In prokaryotes and eukaryotes, the basics of elongation of translation are the same. coli, the binding of the 50S ribosomal subunit to produce the intact ribosome forms three functionally important ribosomal sites: The A (aminoacyl) site binds incoming charged aminoacyl tRNAs. The P (peptidyl) site binds charged tRNAs carrying amino acids that have formed peptide bonds with the growing polypeptide chain but have not yet dissociated from their corresponding tRNA. The E (exit) site releases dissociated tRNAs so that they can be recharged with free amino acids. There is one notable exception to this assembly line of tRNAs: During initiation complex formation, bacterial fMet−tRNAfMet or eukaryotic Met-tRNAi enters the P site directly without first entering the A site, providing a free A site ready to accept the tRNA corresponding to the first codon after the AUG.

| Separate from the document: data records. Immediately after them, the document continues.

/-- A drain is over with `n` packets left, which have been answered with DOMAIN_OFF (R320, R632). -/
def State.drainNote (s : State) (d n target : Nat) : State := if n = 0 then s else s.journal 0x07 false target d n 0
/-- The drain of a facet that goes OFF ends (R249, R251): the rest is answered and power removed, or only shown removed (R657). -/
def State.facetOffNow (s : State) (f n : Nat) : State :=
  let s1 := (s.setFacetX f { s.facetX f with drainFrom := none }).lower (facetBase f) F.FACET_FENCE_STAT_draining
  let s2 := if n = 0 then s1 else ((s1.endFlight f 0x0201).facetMark f F.FACET_STAT_drain_timeout)
  let s3 := s2.drainNote f n (facetWord f).toNat
  if s3.holdsFacet f then s3.emulFacet f true else (s3.noteFacet f false).facetLost f
/-- The endpoint vertices that a domain owns (R320): those of a lane group, of the partner, and those on a quadrant's spine. -/
def domEnds (d : Nat) : List Nat :=
  let k := domKind d
  ((List.range 24).flatMap (fun x => [vkOf x 16, vkOf x 17])).filter (fun vk => vkReal (vkX vk) (vkY vk) &&
    (if k.1 = 2 then vkQuad vk == k.2
     else if k.1 = 3 then ((endpointOf vk).1 == 5 || (endpointOf vk).1 == 6) && (endGroups vk).contains k.2
     else k.1 == 6 && (endpointOf vk).1 == 7))
/-- What the network interface of an endpoint vertex has still to answer or to be answered (R320). -/
def State.endLeft (s : State) (vk : Nat) : Nat :=
  ((s.ni vk).outst.filter (fun o => o.client != 1)).length + ((s.ni vk).arrive.filter (fun p => !p.answers && p.op != 8)).length
/-- It is answered with DOMAIN_OFF (R249, R320). -/
def State.endDrain (s : State) (vk : Nat) : State :=
  let s1 := (s.ni vk).outst.foldl (fun s o => if o.client = 1 then s else s.endRequest vk o.tag 0x0201 [] []) s
  (s.ni vk).arrive.foldl (fun s p => if p.answers || p.op == 8 then s else s.refuse vk p 0x0201)
    (s1.setNi vk { s1.ni vk with arrive := (s1.ni vk).arrive.filter (fun p => p.answers || p.op == 8) })
/-- The endpoint vertices of a domain that a drain concerns: those whose port it fences. -/
def State.drained (s : State) (d : Nat) : List Nat := (domEnds d).filter (fun vk => s.niFenced vk)
/-- What a drain outside the facets leaves (R320, R512): at the domain's endpoints, and at the partner. -/
def State.drainLeft (s : State) (d : Nat) : Nat :=
  ((s.drained d).map s.endLeft).sum + (if d = partnerDom then s.opt.ucie.wait.length else 0)
/-- It is answered with DOMAIN_OFF. -/
def State.drainDone (s : State) (d : Nat) : State :=
  let s1 := (s.drained d).foldl (fun s vk => s.endDrain vk) s
  if d = partnerDom then s1.partnerDrain else s1
/-- DOMAIN_DRAIN_END (R247, R320, R512, R623): a drain ends with nothing in flight, or after 100 µs; `left` counts what is then answered behind an
endpoint outside the facets, beside what the endpoint itself holds. -/
def execDomainDrainEnd (d : Fin 85) (left : Nat) (s : State) : Result :=
  .next
    (match s.domOp d.val with
     | some o =>
       if o.stage ≠ 0 ∨ s.dom d.val ≠ 4 then s
       else if d.val < 48 then
         let n := s.inFlight d.val
         (s.facetOffNow d.val n).putOp { o with stage := 1, acc := [wd (bit (n != 0))] }
       else
         let n := s.drainLeft d.val + left
         ((s.drainDone d.val).drainNote d.val n (targetWord 0 0x058 0)).putOp { o with stage := 1, acc := [wd (bit (n != 0))] }
     | none =>
       if d.val < 48 then
         (if (s.facetX d.val).rewrite.isSome && (s.facetX d.val).drainFrom.isSome then s.rewriteDrained d.val else s)
       else if d.val < 52 then
         let q := d.val - 48
         (match s.dieResetOp (q + 1) with
          | some o =>
            if o.stage ≠ 0 then s
            else
              let n := (List.range 12).foldl (fun n i => n + s.inFlight (12 * q + i)) 0
              let s1 := (List.range 12).foldl (fun s i => if s.inFlight (12 * q + i) = 0 then s else s.endFlight (12 * q + i) 0x0201) s
              ((s1.drainNote d.val n (targetWord 0 0x058 0)).quadReset q).putOp { o with stage := 1 }
          | none => s)
       else s)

Elongation proceeds with single-codon movements of the ribosome each called a translocation event. During each translocation event, the charged tRNAs enter at the A site, then shift to the P site, and then finally to the E site for removal. Ribosomal movements, or steps, are induced by conformational changes that advance the ribosome by three bases in the 3’ direction. Peptide bonds form between the amino group of the amino acid attached to the A-site tRNA and the carboxyl group of the amino acid attached to the P-site tRNA. The formation of each peptide bond is catalyzed by peptidyl transferase, an RNA-based ribozyme that is integrated into the 50S ribosomal subunit. The amino acid bound to the P-site tRNA is also linked to the growing polypeptide chain. As the ribosome steps across the mRNA, the former P-site tRNA enters the E site, detaches from the amino acid, and is expelled. Several of the steps during elongation, including binding of a charged aminoacyl tRNA to the A site and translocation, require energy derived from GTP hydrolysis, which is catalyzed by specific elongation factors. Amazingly, the E. coli translation apparatus takes only 0.05 seconds to add each amino acid, meaning that a 200 amino-acid protein can be translated in just 10 seconds.

Termination

The termination of translation occurs when a nonsense codon (UAA, UAG, or UGA) is encountered for which there is no complementary tRNA. On aligning with the A site, these nonsense codons are recognized by release factors in prokaryotes and eukaryotes that result in the P-site amino acid detaching from its tRNA, releasing the newly made polypeptide. The small and large ribosomal subunits dissociate from the mRNA and from each other; they are recruited almost immediately into another translation init iation complex.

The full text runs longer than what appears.